- _Your assignment_: The response should contain every entry, reproduced exactly.

- _Extracted entries_:
—————

theorem exec_inputOvervoltage_open (h : s.power.gt84Since = some x) (ht : x + 50000 ≤ t) (ho : s.power.inputOpen = false) :
    exec (.inputOvervoltage t) s =
      .next (startShutdown 2 { atTime t s with power := { s.power with inputOpen := true, downCause := 2 } }) := by
  simp only [exec_inputOvervoltage, execInputOvervoltage, h]
  rw [if_pos ⟨ht, by simp [ho]⟩]

end

/-- Settles O17: a junction sample enters its steps and then, from 112 degrees on, trips once; each other clause is the branch of
its command that the conditions select. -/
theorem thermalStepsAndInputSamples : Obligations.ThermalStepsAndInputSamples := by
  intro t v x s u entered tripped left sampled aux
  have junction : exec (.junctionSample t v) s = .next (if 112 ≤ v then
      if entered.power.thermTrip then entered else if tripped.power.phase = .off then tripped else mainOff tripped
    else entered) := rfl
  refine ⟨?entered, ?tripped, exec_thermStepLeave_cooled, exec_thermStepLeave_warm, ?main, exec_auxSample_eq v,
    exec_sagStep1Leave_risen, exec_inputOvervoltage_open⟩
  case entered =>
    rintro (h | h) <;> rw [junction]
    · rw [if_neg (by omega)]
    · rw [if_pos h, ite_self]
  case tripped =>
    intro hv h
    rw [junction, if_pos hv, if_neg (by simp [h])]
  case main =>
    rw [exec_mainSample, execMainSample, mainSample]
    simp only [sinceIf_eq, ← Bool.decide_and]
    rfl
end Sys2Proof.Machine

/-! SUPPORT. Power-up, resets of the main domain and the ends of a quiesce and a shutdown (R31, R34 to R41, R52 to R54). -/

namespace Sys2Proof.Machine

section
variable {t v w x sensor : Nat} {s : State}

/-- What the main stage needs to start (R31, R34). -/
theorem mayStart_iff : mayStart t s = true ↔ s.power.phase = .off ∧ s.power.alwaysOn = true ∧ s.power.mssUpAt ≤ t ∧
    s.power.inputOpen = false ∧ 5800 ≤ fld s pPWR R.PWR.IN_STAT 0 16 := by
  simp only [mayStart, Bool.and_eq_true, beq_iff_eq, decide_eq_true_eq, Bool.not_eq_true', and_assoc]

/-- Outside recovery the main stage starts with a reset of the whole main domain (R38, R570). -/
theorem stageEnable_allowed (h : bootAllows s = true) : stageEnable t s =
    { mainReset (atTime t s) with power := { (mainReset (atTime t s)).power with phase := .ramping, startAt := t } } :=
  if_neg (not_not_intro h)

/-! ### Starts of the main stage -/

theorem exec_mainStageEnable_start (hm : mayStart t s = true) (ht : s.power.tripLatched = false) (hd : s.power.downCause = 0)
    (hr : s.power.railFailAt = none) : exec (.mainStageEnable t) s = .next (stageEnable t s) :=
  congrArg _ (if_pos ⟨hm, by simp [ht], hd, hr⟩)

theorem exec_mgmtPowerOn_failed (hm : mayStart t s = true) (ht : s.power.tripLatched = false) (hr : s.power.railFailAt = some x) :
    exec (.mgmtPowerOn t) s = .next
      (stageEnable t (setAlert 2 false { s with power := { s.power with railFailAt := none, railRetried := false } })) := by
  simp only [exec_mgmtPowerOn, execMgmtPowerOn, hm, ht, hr, Option.isSome_some, Bool.false_eq_true, if_true, if_false]

theorem exec_mgmtPowerOn_tripped (hm : mayStart t s = true) (ht : s.power.tripLatched = true)
    (hv : fld s pPWR R.PWR.THERM_STAT 0 8 < 90) : exec (.mgmtPowerOn t) s = .next
      (stageEnable t (setAlert 6 false (emit (.pin "THERM_TRIP_N" true)
        { s with power := { s.power with tripLatched := false, thermTrip := false } }))) := by
  simp only [exec_mgmtPowerOn, execMgmtPowerOn, hm, ht, hv, if_true]

theorem exec_railRetry_once (hm : mayStart t s = true) (ht : s.power.tripLatched = false) (hr : s.power.railFailAt = some x)
    (hx : x + 1000000000 ≤ t) (hn : s.power.railRetried = false) : exec (.railRetry t) s = .next
      (stageEnable t { s with power := { s.power with railRetried := true } }) := by
  simp only [exec_railRetry, execRailRetry, hr]
  rw [if_pos ⟨hm, by simp [ht], hx, by simp [hn]⟩]

theorem exec_overvoltageRestart_start (h : s.power.in6080Since = some x) (hp : s.power.phase = .off) (ha : s.power.alwaysOn = true)
    (ho : s.power.inputOpen = true) (ht : s.power.tripLatched = false) (hx : x + 1000000000 ≤ t) :
    exec (.overvoltageRestart t) s = .next (stageEnable t { s with power := { s.power with inputOpen := false } }) := by
  simp only [exec_overvoltageRestart, execOvervoltageRestart, h, ht]
  rw [if_pos ⟨hp, ha, ho, hx⟩, if_neg Bool.false_ne_true]

theorem exec_mainRestart_start (h : s.power.in6280Since = some x) (hp : s.power.phase = .off) (ha : s.power.alwaysOn = true)
    (ho : s.power.inputOpen = false) (ht : s.power.tripLatched = false) (hr : s.power.railFailAt = none)
    (hd : s.power.downCause ≠ 0) (hx : x + 1000000000 ≤ t) : exec (.mainRestart t) s = .next (stageEnable t s) := by
  simp only [exec_mainRestart, execMainRestart, h]
  rw [if_pos ⟨hp, ha, by simp [ho], by simp [ht], hr, hd, hx⟩]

—————

- _Expected answer_:
theorem exec_inputOvervoltage_open (h : s.power.gt84Since = some x) (ht : x + 50000 ≤ t) (ho : s.power.inputOpen = false) :
    exec (.inputOvervoltage t) s =
      .next (startShutdown 2 { atTime t s with power := { s.power with inputOpen := true, downCause := 2 } }) := by
  simp only [exec_inputOvervoltage, execInputOvervoltage, h]
  rw [if_pos ⟨ht, by simp [ho]⟩]

end

/-- Settles O17: a junction sample enters its steps and then, from 112 degrees on, trips once; each other clause is the branch of
its command that the conditions select. -/
theorem thermalStepsAndInputSamples : Obligations.ThermalStepsAndInputSamples := by
  intro t v x s u entered tripped left sampled aux
  have junction : exec (.junctionSample t v) s = .next (if 112 ≤ v then
      if entered.power.thermTrip then entered else if tripped.power.phase = .off then tripped else mainOff tripped
    else entered) := rfl
  refine ⟨?entered, ?tripped, exec_thermStepLeave_cooled, exec_thermStepLeave_warm, ?main, exec_auxSample_eq v,
    exec_sagStep1Leave_risen, exec_inputOvervoltage_open⟩
  case entered =>
    rintro (h | h) <;> rw [junction]
    · rw [if_neg (by omega)]
    · rw [if_pos h, ite_self]
  case tripped =>
    intro hv h
    rw [junction, if_pos hv, if_neg (by simp [h])]
  case main =>
    rw [exec_mainSample, execMainSample, mainSample]
    simp only [sinceIf_eq, ← Bool.decide_and]
    rfl
end Sys2Proof.Machine

/-! SUPPORT. Power-up, resets of the main domain and the ends of a quiesce and a shutdown (R31, R34 to R41, R52 to R54). -/

namespace Sys2Proof.Machine

section
variable {t v w x sensor : Nat} {s : State}

/-- What the main stage needs to start (R31, R34). -/
theorem mayStart_iff : mayStart t s = true ↔ s.power.phase = .off ∧ s.power.alwaysOn = true ∧ s.power.mssUpAt ≤ t ∧
    s.power.inputOpen = false ∧ 5800 ≤ fld s pPWR R.PWR.IN_STAT 0 16 := by
  simp only [mayStart, Bool.and_eq_true, beq_iff_eq, decide_eq_true_eq, Bool.not_eq_true', and_assoc]

/-- Outside recovery the main stage starts with a reset of the whole main domain (R38, R570). -/
theorem stageEnable_allowed (h : bootAllows s = true) : stageEnable t s =
    { mainReset (atTime t s) with power := { (mainReset (atTime t s)).power with phase := .ramping, startAt := t } } :=
  if_neg (not_not_intro h)

/-! ### Starts of the main stage -/

theorem exec_mainStageEnable_start (hm : mayStart t s = true) (ht : s.power.tripLatched = false) (hd : s.power.downCause = 0)
    (hr : s.power.railFailAt = none) : exec (.mainStageEnable t) s = .next (stageEnable t s) :=
  congrArg _ (if_pos ⟨hm, by simp [ht], hd, hr⟩)

theorem exec_mgmtPowerOn_failed (hm : mayStart t s = true) (ht : s.power.tripLatched = false) (hr : s.power.railFailAt = some x) :
    exec (.mgmtPowerOn t) s = .next
      (stageEnable t (setAlert 2 false { s with power := { s.power with railFailAt := none, railRetried := false } })) := by
  simp only [exec_mgmtPowerOn, execMgmtPowerOn, hm, ht, hr, Option.isSome_some, Bool.false_eq_true, if_true, if_false]

theorem exec_mgmtPowerOn_tripped (hm : mayStart t s = true) (ht : s.power.tripLatched = true)
    (hv : fld s pPWR R.PWR.THERM_STAT 0 8 < 90) : exec (.mgmtPowerOn t) s = .next
      (stageEnable t (setAlert 6 false (emit (.pin "THERM_TRIP_N" true)
        { s with power := { s.power with tripLatched := false, thermTrip := false } }))) := by
  simp only [exec_mgmtPowerOn, execMgmtPowerOn, hm, ht, hv, if_true]

theorem exec_railRetry_once (hm : mayStart t s = true) (ht : s.power.tripLatched = false) (hr : s.power.railFailAt = some x)
    (hx : x + 1000000000 ≤ t) (hn : s.power.railRetried = false) : exec (.railRetry t) s = .next
      (stageEnable t { s with power := { s.power with railRetried := true } }) := by
  simp only [exec_railRetry, execRailRetry, hr]
  rw [if_pos ⟨hm, by simp [ht], hx, by simp [hn]⟩]

theorem exec_overvoltageRestart_start (h : s.power.in6080Since = some x) (hp : s.power.phase = .off) (ha : s.power.alwaysOn = true)
    (ho : s.power.inputOpen = true) (ht : s.power.tripLatched = false) (hx : x + 1000000000 ≤ t) :
    exec (.overvoltageRestart t) s = .next (stageEnable t { s with power := { s.power with inputOpen := false } }) := by
  simp only [exec_overvoltageRestart, execOvervoltageRestart, h, ht]
  rw [if_pos ⟨hp, ha, ho, hx⟩, if_neg Bool.false_ne_true]

theorem exec_mainRestart_start (h : s.power.in6280Since = some x) (hp : s.power.phase = .off) (ha : s.power.alwaysOn = true)
    (ho : s.power.inputOpen = false) (ht : s.power.tripLatched = false) (hr : s.power.railFailAt = none)
    (hd : s.power.downCause ≠ 0) (hx : x + 1000000000 ≤ t) : exec (.mainRestart t) s = .next (stageEnable t s) := by
  simp only [exec_mainRestart, execMainRestart, h]
  rw [if_pos ⟨hp, ha, by simp [ho], by simp [ht], hr, hd, hx⟩]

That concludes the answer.